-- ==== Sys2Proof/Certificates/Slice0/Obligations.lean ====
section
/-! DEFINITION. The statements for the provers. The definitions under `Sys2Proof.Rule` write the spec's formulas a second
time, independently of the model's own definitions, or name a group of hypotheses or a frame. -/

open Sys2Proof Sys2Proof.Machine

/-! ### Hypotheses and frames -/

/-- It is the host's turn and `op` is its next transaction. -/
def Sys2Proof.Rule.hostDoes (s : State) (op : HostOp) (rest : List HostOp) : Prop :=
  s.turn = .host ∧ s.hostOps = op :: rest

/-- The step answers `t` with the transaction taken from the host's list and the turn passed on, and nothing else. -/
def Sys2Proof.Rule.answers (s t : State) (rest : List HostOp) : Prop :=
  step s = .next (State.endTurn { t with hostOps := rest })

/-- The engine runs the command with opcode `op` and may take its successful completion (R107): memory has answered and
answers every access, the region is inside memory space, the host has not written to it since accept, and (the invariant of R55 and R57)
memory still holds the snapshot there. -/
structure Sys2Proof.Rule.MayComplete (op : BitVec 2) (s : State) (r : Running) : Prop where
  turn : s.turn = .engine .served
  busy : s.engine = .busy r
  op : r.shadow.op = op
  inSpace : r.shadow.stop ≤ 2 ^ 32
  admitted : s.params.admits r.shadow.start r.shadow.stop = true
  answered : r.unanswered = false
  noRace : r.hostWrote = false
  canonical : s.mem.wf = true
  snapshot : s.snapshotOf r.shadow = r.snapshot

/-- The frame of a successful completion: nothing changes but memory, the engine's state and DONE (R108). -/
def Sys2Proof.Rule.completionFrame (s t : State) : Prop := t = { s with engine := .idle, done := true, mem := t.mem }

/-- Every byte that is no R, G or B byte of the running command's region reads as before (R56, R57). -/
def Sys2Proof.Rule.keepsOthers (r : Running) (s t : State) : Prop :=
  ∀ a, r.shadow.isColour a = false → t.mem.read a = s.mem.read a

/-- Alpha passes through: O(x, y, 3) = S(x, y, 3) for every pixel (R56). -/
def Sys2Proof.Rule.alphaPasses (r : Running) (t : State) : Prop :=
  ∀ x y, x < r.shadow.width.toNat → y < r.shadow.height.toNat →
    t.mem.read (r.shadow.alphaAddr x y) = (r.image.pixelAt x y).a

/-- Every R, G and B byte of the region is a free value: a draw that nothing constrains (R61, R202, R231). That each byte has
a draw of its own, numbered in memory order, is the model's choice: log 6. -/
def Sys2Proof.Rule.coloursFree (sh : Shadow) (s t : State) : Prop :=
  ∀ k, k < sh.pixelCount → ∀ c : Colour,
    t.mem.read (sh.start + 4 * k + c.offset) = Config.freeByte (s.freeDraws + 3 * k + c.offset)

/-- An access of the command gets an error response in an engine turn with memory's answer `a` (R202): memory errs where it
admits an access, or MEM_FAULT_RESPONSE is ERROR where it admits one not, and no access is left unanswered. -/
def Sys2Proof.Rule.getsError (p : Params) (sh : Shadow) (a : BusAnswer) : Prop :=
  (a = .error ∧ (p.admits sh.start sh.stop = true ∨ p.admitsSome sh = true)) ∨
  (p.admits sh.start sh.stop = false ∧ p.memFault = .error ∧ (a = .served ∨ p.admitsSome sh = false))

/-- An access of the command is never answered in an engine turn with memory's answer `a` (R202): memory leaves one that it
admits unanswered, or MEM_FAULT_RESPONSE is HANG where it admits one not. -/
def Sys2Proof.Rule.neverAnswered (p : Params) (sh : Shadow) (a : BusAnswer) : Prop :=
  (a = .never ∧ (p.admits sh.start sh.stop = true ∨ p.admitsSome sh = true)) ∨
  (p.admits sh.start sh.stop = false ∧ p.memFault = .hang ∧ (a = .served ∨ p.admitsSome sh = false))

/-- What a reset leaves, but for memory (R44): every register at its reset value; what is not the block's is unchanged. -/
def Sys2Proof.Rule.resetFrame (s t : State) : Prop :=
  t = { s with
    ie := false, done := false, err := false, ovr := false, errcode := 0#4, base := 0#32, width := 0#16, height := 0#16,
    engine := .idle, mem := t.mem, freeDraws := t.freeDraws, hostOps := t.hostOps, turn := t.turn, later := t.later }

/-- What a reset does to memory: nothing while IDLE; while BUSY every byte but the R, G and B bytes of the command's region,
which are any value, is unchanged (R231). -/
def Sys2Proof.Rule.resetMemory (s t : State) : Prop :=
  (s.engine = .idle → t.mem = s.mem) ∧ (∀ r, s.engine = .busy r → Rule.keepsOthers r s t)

++++++++++++++++++++

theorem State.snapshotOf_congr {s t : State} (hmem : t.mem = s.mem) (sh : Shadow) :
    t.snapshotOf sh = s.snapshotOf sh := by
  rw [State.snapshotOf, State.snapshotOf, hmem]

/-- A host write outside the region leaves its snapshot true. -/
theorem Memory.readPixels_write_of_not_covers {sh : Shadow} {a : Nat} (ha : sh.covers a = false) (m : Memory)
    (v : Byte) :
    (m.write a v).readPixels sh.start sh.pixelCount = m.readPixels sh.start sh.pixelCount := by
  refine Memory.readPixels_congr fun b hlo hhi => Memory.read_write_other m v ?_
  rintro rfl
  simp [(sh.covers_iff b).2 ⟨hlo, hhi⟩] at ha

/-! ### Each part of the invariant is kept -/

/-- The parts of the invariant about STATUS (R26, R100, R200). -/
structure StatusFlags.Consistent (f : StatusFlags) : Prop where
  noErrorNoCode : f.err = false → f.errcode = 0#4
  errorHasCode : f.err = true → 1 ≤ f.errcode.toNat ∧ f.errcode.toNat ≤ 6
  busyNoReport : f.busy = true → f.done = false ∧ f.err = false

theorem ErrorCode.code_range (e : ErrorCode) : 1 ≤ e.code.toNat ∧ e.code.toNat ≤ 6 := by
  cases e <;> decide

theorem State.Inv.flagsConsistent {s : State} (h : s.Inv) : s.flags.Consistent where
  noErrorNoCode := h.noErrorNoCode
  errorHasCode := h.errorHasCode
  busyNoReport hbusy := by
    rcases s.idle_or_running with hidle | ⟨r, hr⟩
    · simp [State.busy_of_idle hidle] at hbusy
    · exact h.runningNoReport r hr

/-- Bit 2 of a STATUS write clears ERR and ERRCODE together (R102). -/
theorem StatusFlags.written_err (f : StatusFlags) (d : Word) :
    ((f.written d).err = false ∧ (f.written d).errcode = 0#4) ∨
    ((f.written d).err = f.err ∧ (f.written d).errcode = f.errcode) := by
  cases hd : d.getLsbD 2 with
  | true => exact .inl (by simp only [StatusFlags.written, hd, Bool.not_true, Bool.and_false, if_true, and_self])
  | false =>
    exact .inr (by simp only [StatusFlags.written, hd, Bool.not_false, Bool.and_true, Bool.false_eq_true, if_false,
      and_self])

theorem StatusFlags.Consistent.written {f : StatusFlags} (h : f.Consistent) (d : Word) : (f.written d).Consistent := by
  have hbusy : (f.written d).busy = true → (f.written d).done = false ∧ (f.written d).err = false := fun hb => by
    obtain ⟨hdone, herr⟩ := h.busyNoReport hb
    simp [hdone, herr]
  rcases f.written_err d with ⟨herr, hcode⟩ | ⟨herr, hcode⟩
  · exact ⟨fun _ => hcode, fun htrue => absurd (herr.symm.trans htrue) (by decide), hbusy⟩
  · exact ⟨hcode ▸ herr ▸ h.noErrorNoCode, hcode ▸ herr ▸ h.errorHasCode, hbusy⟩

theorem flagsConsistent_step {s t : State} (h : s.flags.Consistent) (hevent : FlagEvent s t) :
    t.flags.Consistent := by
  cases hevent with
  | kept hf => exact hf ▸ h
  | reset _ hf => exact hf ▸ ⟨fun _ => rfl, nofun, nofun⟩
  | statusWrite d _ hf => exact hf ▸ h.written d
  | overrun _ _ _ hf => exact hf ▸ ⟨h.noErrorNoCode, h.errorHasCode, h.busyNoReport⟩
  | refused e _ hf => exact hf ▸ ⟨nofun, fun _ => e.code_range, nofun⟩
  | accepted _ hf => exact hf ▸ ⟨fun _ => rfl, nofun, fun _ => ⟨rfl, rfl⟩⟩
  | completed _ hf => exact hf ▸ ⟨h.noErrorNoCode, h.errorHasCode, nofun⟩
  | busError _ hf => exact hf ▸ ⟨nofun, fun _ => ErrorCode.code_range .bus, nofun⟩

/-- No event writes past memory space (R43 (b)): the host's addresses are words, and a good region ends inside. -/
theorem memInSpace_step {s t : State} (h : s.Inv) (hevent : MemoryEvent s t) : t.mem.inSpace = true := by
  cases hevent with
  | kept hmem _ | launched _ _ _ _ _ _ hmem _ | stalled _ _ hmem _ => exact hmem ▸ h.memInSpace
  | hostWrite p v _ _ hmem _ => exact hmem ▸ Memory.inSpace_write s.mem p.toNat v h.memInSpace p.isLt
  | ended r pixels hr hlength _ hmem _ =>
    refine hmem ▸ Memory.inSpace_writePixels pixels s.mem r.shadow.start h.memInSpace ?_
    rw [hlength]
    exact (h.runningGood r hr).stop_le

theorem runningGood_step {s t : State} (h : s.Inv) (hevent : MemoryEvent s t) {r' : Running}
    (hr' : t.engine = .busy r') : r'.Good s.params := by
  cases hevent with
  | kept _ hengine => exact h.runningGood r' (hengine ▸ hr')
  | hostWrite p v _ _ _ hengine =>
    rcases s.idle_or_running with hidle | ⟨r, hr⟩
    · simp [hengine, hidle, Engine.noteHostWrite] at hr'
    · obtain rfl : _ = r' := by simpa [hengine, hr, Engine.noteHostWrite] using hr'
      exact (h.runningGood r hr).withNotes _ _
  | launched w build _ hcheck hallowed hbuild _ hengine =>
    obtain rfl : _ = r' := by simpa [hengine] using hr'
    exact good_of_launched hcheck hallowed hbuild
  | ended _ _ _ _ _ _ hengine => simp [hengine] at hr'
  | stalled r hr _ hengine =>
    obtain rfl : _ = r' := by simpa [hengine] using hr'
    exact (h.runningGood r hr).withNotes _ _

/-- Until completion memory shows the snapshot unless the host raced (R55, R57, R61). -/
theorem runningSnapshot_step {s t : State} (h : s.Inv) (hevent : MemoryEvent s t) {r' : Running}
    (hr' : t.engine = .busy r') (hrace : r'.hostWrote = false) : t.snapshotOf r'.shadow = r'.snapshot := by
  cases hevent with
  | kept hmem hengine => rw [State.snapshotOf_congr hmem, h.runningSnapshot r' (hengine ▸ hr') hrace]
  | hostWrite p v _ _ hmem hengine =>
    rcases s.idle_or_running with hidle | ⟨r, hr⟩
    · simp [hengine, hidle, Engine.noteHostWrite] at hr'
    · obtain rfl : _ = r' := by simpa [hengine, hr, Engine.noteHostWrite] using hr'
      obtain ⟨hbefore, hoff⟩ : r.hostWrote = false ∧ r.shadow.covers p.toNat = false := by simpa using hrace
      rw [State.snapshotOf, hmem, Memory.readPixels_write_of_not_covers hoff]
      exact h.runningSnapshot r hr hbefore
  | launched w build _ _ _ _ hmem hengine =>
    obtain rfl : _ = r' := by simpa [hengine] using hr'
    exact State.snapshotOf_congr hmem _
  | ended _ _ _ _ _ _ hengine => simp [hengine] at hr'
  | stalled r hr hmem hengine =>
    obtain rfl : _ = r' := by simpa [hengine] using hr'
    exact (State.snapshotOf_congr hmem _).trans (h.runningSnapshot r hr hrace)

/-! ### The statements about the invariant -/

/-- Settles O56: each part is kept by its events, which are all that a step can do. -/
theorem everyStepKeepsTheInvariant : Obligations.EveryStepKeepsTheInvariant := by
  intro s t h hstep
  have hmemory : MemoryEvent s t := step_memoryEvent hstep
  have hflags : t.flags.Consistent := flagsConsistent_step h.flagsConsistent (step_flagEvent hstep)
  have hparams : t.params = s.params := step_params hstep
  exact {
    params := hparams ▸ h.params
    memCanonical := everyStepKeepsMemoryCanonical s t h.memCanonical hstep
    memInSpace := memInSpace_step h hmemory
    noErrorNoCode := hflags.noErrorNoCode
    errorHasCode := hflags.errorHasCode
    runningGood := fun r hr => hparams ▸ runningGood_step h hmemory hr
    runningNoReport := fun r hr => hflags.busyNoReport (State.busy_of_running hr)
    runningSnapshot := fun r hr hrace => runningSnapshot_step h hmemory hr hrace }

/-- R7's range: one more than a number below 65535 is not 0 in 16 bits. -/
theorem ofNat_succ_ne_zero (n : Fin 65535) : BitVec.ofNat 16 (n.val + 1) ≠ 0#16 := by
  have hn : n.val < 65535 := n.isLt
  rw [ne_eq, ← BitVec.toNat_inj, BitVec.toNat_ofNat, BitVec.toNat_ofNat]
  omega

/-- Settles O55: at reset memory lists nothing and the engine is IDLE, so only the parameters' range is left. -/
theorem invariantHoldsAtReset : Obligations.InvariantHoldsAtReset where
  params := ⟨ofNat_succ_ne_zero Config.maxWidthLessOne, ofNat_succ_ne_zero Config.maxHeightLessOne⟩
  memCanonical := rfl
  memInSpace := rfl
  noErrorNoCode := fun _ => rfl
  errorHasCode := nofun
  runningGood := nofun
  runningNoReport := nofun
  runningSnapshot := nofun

++++++++++++++++++++

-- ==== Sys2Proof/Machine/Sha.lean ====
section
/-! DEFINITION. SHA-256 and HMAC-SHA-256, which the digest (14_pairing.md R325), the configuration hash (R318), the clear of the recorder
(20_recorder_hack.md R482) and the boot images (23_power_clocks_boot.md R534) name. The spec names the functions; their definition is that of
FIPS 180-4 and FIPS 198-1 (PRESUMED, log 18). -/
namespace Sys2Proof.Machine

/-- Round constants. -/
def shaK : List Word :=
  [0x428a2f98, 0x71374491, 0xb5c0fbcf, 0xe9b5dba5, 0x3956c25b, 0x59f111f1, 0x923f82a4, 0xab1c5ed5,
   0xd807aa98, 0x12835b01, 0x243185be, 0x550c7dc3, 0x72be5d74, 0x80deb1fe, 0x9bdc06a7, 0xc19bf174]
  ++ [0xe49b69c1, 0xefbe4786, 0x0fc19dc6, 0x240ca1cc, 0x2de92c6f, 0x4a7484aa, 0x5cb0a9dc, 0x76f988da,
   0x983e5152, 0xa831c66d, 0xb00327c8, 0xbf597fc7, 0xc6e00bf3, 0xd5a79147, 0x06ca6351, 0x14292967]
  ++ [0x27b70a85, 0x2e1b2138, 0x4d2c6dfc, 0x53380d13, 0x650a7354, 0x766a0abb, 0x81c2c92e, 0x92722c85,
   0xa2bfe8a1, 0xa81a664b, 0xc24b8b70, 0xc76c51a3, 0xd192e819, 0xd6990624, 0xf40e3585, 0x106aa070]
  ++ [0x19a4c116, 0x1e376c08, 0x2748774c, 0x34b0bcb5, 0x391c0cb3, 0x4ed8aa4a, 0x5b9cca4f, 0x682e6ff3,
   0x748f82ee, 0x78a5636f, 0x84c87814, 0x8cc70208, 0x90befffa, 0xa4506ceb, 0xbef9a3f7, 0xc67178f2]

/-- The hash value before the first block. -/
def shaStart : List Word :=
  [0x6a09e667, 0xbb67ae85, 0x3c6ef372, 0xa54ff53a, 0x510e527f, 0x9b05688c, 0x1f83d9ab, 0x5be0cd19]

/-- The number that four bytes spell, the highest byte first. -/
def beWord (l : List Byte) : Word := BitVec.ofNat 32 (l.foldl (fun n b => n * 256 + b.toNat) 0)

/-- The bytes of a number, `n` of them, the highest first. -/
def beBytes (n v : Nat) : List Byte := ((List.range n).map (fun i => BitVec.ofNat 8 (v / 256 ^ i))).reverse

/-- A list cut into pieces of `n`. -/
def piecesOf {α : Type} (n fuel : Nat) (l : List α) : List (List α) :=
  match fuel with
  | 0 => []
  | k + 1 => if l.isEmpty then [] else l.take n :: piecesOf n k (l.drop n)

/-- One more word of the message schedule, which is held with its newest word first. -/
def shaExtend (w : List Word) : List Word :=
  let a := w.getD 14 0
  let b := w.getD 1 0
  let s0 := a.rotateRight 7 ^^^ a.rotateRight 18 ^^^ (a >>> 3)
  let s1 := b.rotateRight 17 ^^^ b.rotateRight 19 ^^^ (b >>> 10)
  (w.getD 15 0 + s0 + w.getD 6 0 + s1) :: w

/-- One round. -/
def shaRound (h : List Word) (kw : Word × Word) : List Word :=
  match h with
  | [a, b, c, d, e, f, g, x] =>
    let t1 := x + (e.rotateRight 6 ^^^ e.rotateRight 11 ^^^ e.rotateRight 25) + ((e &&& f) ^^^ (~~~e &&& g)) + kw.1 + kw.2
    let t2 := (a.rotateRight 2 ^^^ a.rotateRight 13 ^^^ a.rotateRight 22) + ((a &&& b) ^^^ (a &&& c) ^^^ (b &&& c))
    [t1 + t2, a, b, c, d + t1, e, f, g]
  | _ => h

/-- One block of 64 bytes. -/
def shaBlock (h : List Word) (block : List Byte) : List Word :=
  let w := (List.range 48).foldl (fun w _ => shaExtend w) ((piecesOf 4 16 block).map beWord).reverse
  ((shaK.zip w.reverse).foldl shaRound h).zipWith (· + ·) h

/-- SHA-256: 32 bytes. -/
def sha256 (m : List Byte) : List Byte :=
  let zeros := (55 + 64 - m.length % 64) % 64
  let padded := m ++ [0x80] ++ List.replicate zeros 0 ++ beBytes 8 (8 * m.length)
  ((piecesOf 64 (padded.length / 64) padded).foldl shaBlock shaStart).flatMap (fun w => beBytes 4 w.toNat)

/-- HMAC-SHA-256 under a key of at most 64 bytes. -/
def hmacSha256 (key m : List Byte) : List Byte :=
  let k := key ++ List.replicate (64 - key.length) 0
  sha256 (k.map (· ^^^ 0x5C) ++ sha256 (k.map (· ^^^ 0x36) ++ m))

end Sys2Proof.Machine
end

++++++++++++++++++++

* [WHAT TO DO] Output exactly one stretch of the listing: from the line containing "hr hmem hengine =>" through the line containing "runningGood := fun", both end lines included.

* [EXERCISE RESPONSE]
  | stalled r hr hmem hengine =>
    obtain rfl : _ = r' := by simpa [hengine] using hr'
    exact (State.snapshotOf_congr hmem _).trans (h.runningSnapshot r hr hrace)

/-! ### The statements about the invariant -/

/-- Settles O56: each part is kept by its events, which are all that a step can do. -/
theorem everyStepKeepsTheInvariant : Obligations.EveryStepKeepsTheInvariant := by
  intro s t h hstep
  have hmemory : MemoryEvent s t := step_memoryEvent hstep
  have hflags : t.flags.Consistent := flagsConsistent_step h.flagsConsistent (step_flagEvent hstep)
  have hparams : t.params = s.params := step_params hstep
  exact {
    params := hparams ▸ h.params
    memCanonical := everyStepKeepsMemoryCanonical s t h.memCanonical hstep
    memInSpace := memInSpace_step h hmemory
    noErrorNoCode := hflags.noErrorNoCode
    errorHasCode := hflags.errorHasCode
    runningGood := fun r hr => hparams ▸ runningGood_step h hmemory hr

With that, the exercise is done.